## Requirement
Find the line with "def encRRR (maj" in the entries below, then reproduce it and every line after it down to and including the line with "maj ++ v ++ a", exactly.

Saved entries
########################################

-- ==== Sys2Proof/Decode.lean ====
section
/-! DEFINITION. The decoder (R102 to R111), total on every 32-bit word, and beside it the encoder, both written from
the formats of R102, the operand codes of R103 to R106 and the operation codes of R108 to R110. -/

namespace Sys2Proof

noncomputable section

/-- Why a word is no instruction (R111). -/
inductive DecodeError where
  /-- its major is unassigned -/
  | unassignedMajor
  /-- its fn, mode, w, cond or fmt value is not assigned -/
  | unassignedOperation
  /-- a reserved field is nonzero -/
  | reservedField
  /-- a register, k, q, ring or mask field that the operand list does not use is nonzero -/
  | unusedField
  /-- a scope code is 6 or 7 -/
  | reservedScope
  /-- an operand field holds a code that the instruction's own description refuses -/
  | badOperandCode
  deriving DecidableEq, Repr

/-- The field of len bits that begins at bit lo. -/
def fld (w : BitVec 32) (lo len : Nat) : BitVec len := w.extractLsb' lo len
/-- Bit i of the word. -/
def fbit (w : BitVec 32) (i : Nat) : Bool := w.getLsbD i
/-- The d field, bits 25 to 21 (R102). -/
def fd (w : BitVec 32) : Reg := fld w 21 5
/-- The a field, bits 20 to 16. -/
def fa (w : BitVec 32) : Reg := fld w 16 5
/-- The b field, bits 15 to 11. -/
def fb (w : BitVec 32) : Reg := fld w 11 5
/-- The imm16 field of RI. -/
def fimm16 (w : BitVec 32) : BitVec 16 := fld w 0 16
/-- The off13 field of MS and BC. -/
def foff13 (w : BitVec 32) : BitVec 13 := fld w 0 13
/-- The msk field of VA, VM and VX, bits 8 to 5. -/
def fmsk (w : BitVec 32) : BitVec 4 := fld w 5 4

/-- A decode check: the error when it fails. -/
def need (b : Bool) (e : DecodeError) : Except DecodeError Unit := if b then .ok () else .error e
/-- A register field that the operand list does not use is zero (R111). -/
def zero (r : Reg) : Except DecodeError Unit := need (r == 0) .unusedField

/-- R9: the scope codes; 6 and 7 are reserved (R111). -/
def scopeOf (c : BitVec 3) : Except DecodeError Scope :=
  match c.toNat with
  | 0 => .ok .strand | 1 => .ok .core | 2 => .ok .cluster | 3 => .ok .die | 4 => .ok .device | 5 => .ok .system
  | _ => .error .reservedScope

/-- The code of a scope (R9). -/
def Scope.code : Scope → BitVec 3
  | .strand => 0 | .core => 1 | .cluster => 2 | .die => 3 | .device => 4 | .system => 5

/-- R110: the FPS format field. -/
def fpFmtOf (c : BitVec 2) : Except DecodeError FpFmt :=
  match c.toNat with
  | 0 => .ok .f64 | 1 => .ok .f32 | _ => .error .unassignedOperation

/-- The code of an FPS format (R110). -/
def FpFmt.code : FpFmt → BitVec 2
  | .f64 => 0 | .f32 => 1

/-- R110: the FPS rounding field; 5 and 6 are reserved. -/
def rmOf (c : BitVec 3) : Except DecodeError Rm :=
  match c.toNat with
  | 0 => .ok .rne | 1 => .ok .rtz | 2 => .ok .rdn | 3 => .ok .rup | 4 => .ok .rna | 7 => .ok .dyn
  | _ => .error .unassignedOperation

/-- The code of an FPS rounding (R110). -/
def Rm.code : Rm → BitVec 3
  | .rne => 0 | .rtz => 1 | .rdn => 2 | .rup => 3 | .rna => 4 | .dyn => 7

/-- R103: the msk field; 1000 is reserved. -/
def mskOf (c : BitVec 4) : Except DecodeError Msk :=
  if c == 8 then .error .badOperandCode else .ok ⟨c.getLsbD 3, c.extractLsb' 0 3⟩

/-- The code of a mask operand (R103). -/
def Msk.code (m : Msk) : BitVec 4 := bit1 m.neg ++ m.m

/-- R103: the register field of a queue: 00xxx a ring, 010xx a relay queue, the rest reserved. -/
def queueOf (c : Reg) : Except DecodeError Queue :=
  match (c.extractLsb' 3 2 : BitVec 2).toNat with
  | 0 => .ok (.ring (c.extractLsb' 0 3))
  | 1 => if c.getLsbD 2 then .error .badOperandCode else .ok (.relay (c.extractLsb' 0 2))
  | _ => .error .badOperandCode

/-- The register field of a queue (R103). -/
def Queue.field : Queue → Reg
  | .ring n => (0 : BitVec 2) ++ n
  | .relay n => (2 : BitVec 3) ++ n

/-- R103: the va field under q. -/
def vsrcOf (q : Bool) (c : Reg) : Except DecodeError VSrc :=
  if q then (queueOf c).map .queue else .ok (.vreg c)

/-- The va field of a source. -/
def VSrc.field : VSrc → Reg
  | .vreg v => v
  | .queue q => q.field
/-- The q field of a source. -/
def VSrc.q : VSrc → Bool
  | .vreg _ => false
  | .queue _ => true

/-- R103: the vb field under k. -/
def vbOf (k : Bool) (c : Reg) : VbSrc := if k then .xreg c else .vreg c
/-- The vb field of a source. -/
def VbSrc.field : VbSrc → Reg
  | .vreg v => v
  | .xreg x => x
/-- The k field of a source. -/
def VbSrc.k : VbSrc → Bool
  | .vreg _ => false
  | .xreg _ => true

/-- R238: the segment-head code of a scan: 0 to 7 name a mask, 8 marks no heads, a higher code is refused. -/
def headOf (c : Reg) : Except DecodeError Head :=
  if c.toNat ≤ 7 then .ok (.mask (c.extractLsb' 0 3)) else if c == 8 then .ok .none else .error .badOperandCode

/-- The code of a segment head (R238). -/
def Head.field : Head → Reg
  | .none => 8
  | .mask m => (0 : BitVec 2) ++ m

/-- R109: the fmt field of tmop; 11 to 15 are reserved. -/
def tmFmtOf (c : BitVec 4) : Except DecodeError TmFmt :=
  match c.toNat with
  | 0 => .ok .f32 | 1 => .ok .bf16 | 2 => .ok .f16 | 3 => .ok .e4m3 | 4 => .ok .e5m2 | 5 => .ok .mxe4m3
  | 6 => .ok .mxe5m2 | 7 => .ok .i8 | 8 => .ok .i4 | 9 => .ok .q8 | 10 => .ok .q4
  | _ => .error .unassignedOperation

/-- The fmt code of a tmop format (R109). -/
def TmFmt.code : TmFmt → BitVec 4
  | .f32 => 0 | .bf16 => 1 | .f16 => 2 | .e4m3 => 3 | .e5m2 => 4 | .mxe4m3 => 5
  | .mxe5m2 => 6 | .i8 => 7 | .i4 => 8 | .q8 => 9 | .q4 => 10

/-- R105: the sources of a tmop under q. -/
def tmSrcOf (q : Bool) (a b : Reg) : Except DecodeError TmSrc :=
  if q then do
    let x ← queueOf a
    let y ← queueOf b
    .ok (.queues x y)
  else .ok (.regs a b)
/-- The va field of a tmop. -/
def TmSrc.fieldA : TmSrc → Reg
  | .regs a _ => a
  | .queues a _ => a.field
/-- The vb field of a tmop. -/
def TmSrc.fieldB : TmSrc → Reg
  | .regs _ b => b
  | .queues _ b => b.field
/-- The q field of a tmop. -/
def TmSrc.q : TmSrc → Bool
  | .regs _ _ => false
  | .queues _ _ => true

/-- A register field that holds a truth value. -/
def boolField (b : Bool) : Reg := (0 : BitVec 4) ++ bit1 b

/-! The formats of R102, each the fields in the order of the word from bit 31 down. -/

/-- Format RRR. -/
def encRRR (maj : BitVec 6) (d a b : Reg) (fn : BitVec 11) : BitVec 32 := maj ++ d ++ a ++ b ++ fn
/-- Format RI. -/
def encRI (maj : BitVec 6) (d a : Reg) (imm : BitVec 16) : BitVec 32 := maj ++ d ++ a ++ imm
/-- Format UI. -/
def encUI (maj : BitVec 6) (d : Reg) (imm : BitVec 21) : BitVec 32 := maj ++ d ++ imm
/-- Formats MS and BC, whose fields have the same places. -/
def encMS (maj : BitVec 6) (x y : Reg) (w : BitVec 3) (off : BitVec 13) : BitVec 32 := maj ++ x ++ y ++ w ++ off
/-- Format JM. -/
def encJM (maj : BitVec 6) (off : BitVec 26) : BitVec 32 := maj ++ off
/-- Format VM. -/
def encVM (maj : BitVec 6) (v a b : Reg) (o s : Bool) (m : Msk) (mode : BitVec 3) (ew : BitVec 2) : BitVec 32 :=
  maj ++ v ++ a ++ b ++ bit1 o ++ bit1 s ++ bit1 m.neg ++ m.m ++ mode ++ ew
/-- Formats VA and VX, whose fields have the same places. -/
def encVA (maj : BitVec 6) (vd va vb : Reg) (k q : Bool) (m : Msk) (fn : BitVec 5) : BitVec 32 :=
  maj ++ vd ++ va ++ vb ++ bit1 k ++ bit1 q ++ bit1 m.neg ++ m.m ++ fn
/-- Format TM. -/
def encTM (maj : BitVec 6) (acc : BitVec 2) (f : TmFmt) (va vb : Reg) (rp : BitVec 3) (q sub sat ms : Bool) :
    BitVec 32 :=
  maj ++ acc ++ f.code ++ va ++ vb ++ rp ++ bit1 q ++ bit1 sub ++ bit1 sat ++ bit1 ms ++ (0 : BitVec 3)
/-- Format FI. -/
def encFI (maj : BitVec 6) (vd va vb slot : Reg) (c : Bool) (xs : Reg) : BitVec 32 :=
  maj ++ vd ++ va ++ vb ++ slot ++ bit1 c ++ xs
/-- The fn layout of AMO (R110). -/
def encAmoFn (sc : Scope) (op : BitVec 5) : BitVec 11 := sc.code ++ (0 : BitVec 3) ++ op
/-- The fn layout of FPS (R110). -/
def encFpsFn (f : FpFmt) (r : Rm) (op : BitVec 5) : BitVec 11 := f.code ++ r.code ++ (0 : BitVec 1) ++ op
/-- The fn layout of VCFG (R110). -/
def encVcfgFn (op : BitVec 3) (imm : BitVec 8) : BitVec 11 := op ++ imm
/-- The fn layout of TILE (R110). -/
def encTileFn (acc : BitVec 2) (op : BitVec 9) : BitVec 11 := acc ++ op
/-- The fn layout of fence in SYNC (R110). -/
def encSyncFn (sc : Scope) : BitVec 11 := sc.code ++ (0 : BitVec 8)

/-- Major 0x00 SYS (R108). -/
def decodeSys (w : BitVec 32) : Except DecodeError Instr :=
  match (fld w 0 11 : BitVec 11).toNat with
  | 0 => do
    zero (fd w)
    zero (fa w)
    zero (fb w)
    pure (.ill)
  | 1 => do
    zero (fd w)
    zero (fa w)
    zero (fb w)
    pure (.xcall)
  | 2 => do
    zero (fd w)
    zero (fa w)
    zero (fb w)
    pure (.fcall)
  | 3 => do
    zero (fd w)
    zero (fa w)
    zero (fb w)
    pure (.brk)
  | 4 => do
    zero (fd w)
    zero (fa w)
    zero (fb w)
    pure (.eret)
  | 5 => do
    zero (fd w)
    zero (fa w)
    zero (fb w)
    pure (.uiret)
  | 6 => do
    zero (fd w)
    zero (fb w)
    pure (.wfe (fa w))
  | 7 =>
    match (fd w).toNat with
    | 0 => .ok (.tlbinvPage (fa w) (fb w))
    | 1 => do
      zero (fa w)
      pure (.tlbinvAsid (fb w))
    | 2 => do
      zero (fa w)
      zero (fb w)
      pure (.tlbinvAll)
    | _ => .error .badOperandCode
  | 8 =>
    match (fd w).toNat with
    | 0 => do
      zero (fa w)
      zero (fb w)
      pure (.cwbCore)
    | 1 => do
      zero (fa w)
      zero (fb w)
      pure (.cwbDie)
    | 2 => do
      zero (fa w)
      zero (fb w)
      pure (.cwbDevice)
    | 3 => .ok (.cwbImage (fa w) (fb w))
    | _ => .error .badOperandCode
  | 9 => do
    zero (fd w)
    zero (fa w)
    zero (fb w)
    pure (.halt)
  | _ => .error .unassignedOperation

/-- Major 0x01 ALU (R108). -/
def decodeAlu (w : BitVec 32) : Except DecodeError Instr :=
  match (fld w 0 11 : BitVec 11).toNat with
  | 0 => .ok (.add (fd w) (fa w) (fb w))
  | 1 => .ok (.sub (fd w) (fa w) (fb w))
  | 2 => .ok (.and (fd w) (fa w) (fb w))
  | 3 => .ok (.or (fd w) (fa w) (fb w))
  | 4 => .ok (.xor (fd w) (fa w) (fb w))
  | 5 => .ok (.andn (fd w) (fa w) (fb w))
  | 6 => .ok (.orn (fd w) (fa w) (fb w))
  | 7 => .ok (.sll (fd w) (fa w) (fb w))
  | 8 => .ok (.srl (fd w) (fa w) (fb w))
  | 9 => .ok (.sra (fd w) (fa w) (fb w))
  | 10 => .ok (.rotl (fd w) (fa w) (fb w))
  | 11 => .ok (.rotr (fd w) (fa w) (fb w))
  | 12 => .ok (.slt (fd w) (fa w) (fb w))
  | 13 => .ok (.sltn (fd w) (fa w) (fb w))
  | 14 => .ok (.min (fd w) (fa w) (fb w))
  | 15 => .ok (.max (fd w) (fa w) (fb w))
  | 16 => .ok (.minn (fd w) (fa w) (fb w))
  | 17 => .ok (.maxn (fd w) (fa w) (fb w))
  | 18 => .ok (.mul (fd w) (fa w) (fb w))
  | 19 => .ok (.mulh (fd w) (fa w) (fb w))
  | 20 => .ok (.mulhn (fd w) (fa w) (fb w))
  | 21 => .ok (.div (fd w) (fa w) (fb w))
  | 22 => .ok (.divn (fd w) (fa w) (fb w))
  | 23 => .ok (.rem (fd w) (fa w) (fb w))
  | 24 => .ok (.remn (fd w) (fa w) (fb w))
  | 25 => do
    zero (fb w)
    pure (.clz (fd w) (fa w))
  | 26 => do
    zero (fb w)
    pure (.ctz (fd w) (fa w))
  | 27 => do
    zero (fb w)
    pure (.popc (fd w) (fa w))
  | 28 => do
    zero (fb w)
    pure (.bswap (fd w) (fa w))
  | _ => .error .unassignedOperation

/-- Major 0x02 IMM (R108). -/
def decodeImm02 (w : BitVec 32) : Except DecodeError Instr :=
  .ok (.addi (fd w) (fa w) (fimm16 w))

/-- Major 0x03 IMM (R108). -/
def decodeImm03 (w : BitVec 32) : Except DecodeError Instr :=
  .ok (.andi (fd w) (fa w) (fimm16 w))

/-- Major 0x04 IMM (R108). -/
def decodeImm04 (w : BitVec 32) : Except DecodeError Instr :=
  .ok (.ori (fd w) (fa w) (fimm16 w))

/-- Major 0x05 IMM (R108). -/
def decodeImm05 (w : BitVec 32) : Except DecodeError Instr :=
  .ok (.xori (fd w) (fa w) (fimm16 w))

/-- Major 0x06 IMM (R108). -/
def decodeImm06 (w : BitVec 32) : Except DecodeError Instr :=
  .ok (.slti (fd w) (fa w) (fimm16 w))

/-- Major 0x07 IMM (R108). -/
def decodeImm07 (w : BitVec 32) : Except DecodeError Instr :=
  .ok (.sltni (fd w) (fa w) (fimm16 w))

/-- Major 0x08 SHI (R108). -/
def decodeShi (w : BitVec 32) : Except DecodeError Instr :=
  match (fld w 14 2 : BitVec 2).toNat with
  | 0 => do
    need (fld w 6 8 == (0 : BitVec 8)) .reservedField
    pure (.sllI (fd w) (fa w) (fld w 0 6))
  | 1 => do
    need (fld w 6 8 == (0 : BitVec 8)) .reservedField
    pure (.srlI (fd w) (fa w) (fld w 0 6))
  | 2 => do
    need (fld w 6 8 == (0 : BitVec 8)) .reservedField
    pure (.sraI (fd w) (fa w) (fld w 0 6))
  | 3 => do
    need (fld w 6 8 == (0 : BitVec 8)) .reservedField
    pure (.rotrI (fd w) (fa w) (fld w 0 6))
  | _ => .error .unassignedOperation

/-- Major 0x09 UI (R108). -/
def decodeUi09 (w : BitVec 32) : Except DecodeError Instr :=
  .ok (.lui (fd w) (fld w 0 21))

/-- Major 0x0A UI (R108). -/
def decodeUi0a (w : BitVec 32) : Except DecodeError Instr :=
  .ok (.auipc (fd w) (fld w 0 21))

/-- Major 0x0B LD (R108). -/
def decodeLd (w : BitVec 32) : Except DecodeError Instr :=
  match (fld w 13 3 : BitVec 3).toNat with
  | 0 => .ok (.ld8 (fd w) (fa w) (foff13 w))
  | 1 => .ok (.ld8s (fd w) (fa w) (foff13 w))
  | 2 => .ok (.ld16 (fd w) (fa w) (foff13 w))
  | 3 => .ok (.ld16s (fd w) (fa w) (foff13 w))
  | 4 => .ok (.ld32 (fd w) (fa w) (foff13 w))
  | 5 => .ok (.ld32s (fd w) (fa w) (foff13 w))
  | 6 => .ok (.ld64 (fd w) (fa w) (foff13 w))
  | _ => .error .unassignedOperation

/-- Major 0x0C ST (R108). -/
def decodeSt (w : BitVec 32) : Except DecodeError Instr :=
  match (fld w 13 3 : BitVec 3).toNat with
  | 0 => .ok (.st8 (fd w) (fa w) (foff13 w))
  | 1 => .ok (.st16 (fd w) (fa w) (foff13 w))
  | 2 => .ok (.st32 (fd w) (fa w) (foff13 w))
  | 3 => .ok (.st64 (fd w) (fa w) (foff13 w))
  | _ => .error .unassignedOperation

########################################

## Output below
def encRRR (maj : BitVec 6) (d a b : Reg) (fn : BitVec 11) : BitVec 32 := maj ++ d ++ a ++ b ++ fn
/-- Format RI. -/
def encRI (maj : BitVec 6) (d a : Reg) (imm : BitVec 16) : BitVec 32 := maj ++ d ++ a ++ imm
/-- Format UI. -/
def encUI (maj : BitVec 6) (d : Reg) (imm : BitVec 21) : BitVec 32 := maj ++ d ++ imm
/-- Formats MS and BC, whose fields have the same places. -/
def encMS (maj : BitVec 6) (x y : Reg) (w : BitVec 3) (off : BitVec 13) : BitVec 32 := maj ++ x ++ y ++ w ++ off
/-- Format JM. -/
def encJM (maj : BitVec 6) (off : BitVec 26) : BitVec 32 := maj ++ off
/-- Format VM. -/
def encVM (maj : BitVec 6) (v a b : Reg) (o s : Bool) (m : Msk) (mode : BitVec 3) (ew : BitVec 2) : BitVec 32 :=
  maj ++ v ++ a ++ b ++ bit1 o ++ bit1 s ++ bit1 m.neg ++ m.m ++ mode ++ ew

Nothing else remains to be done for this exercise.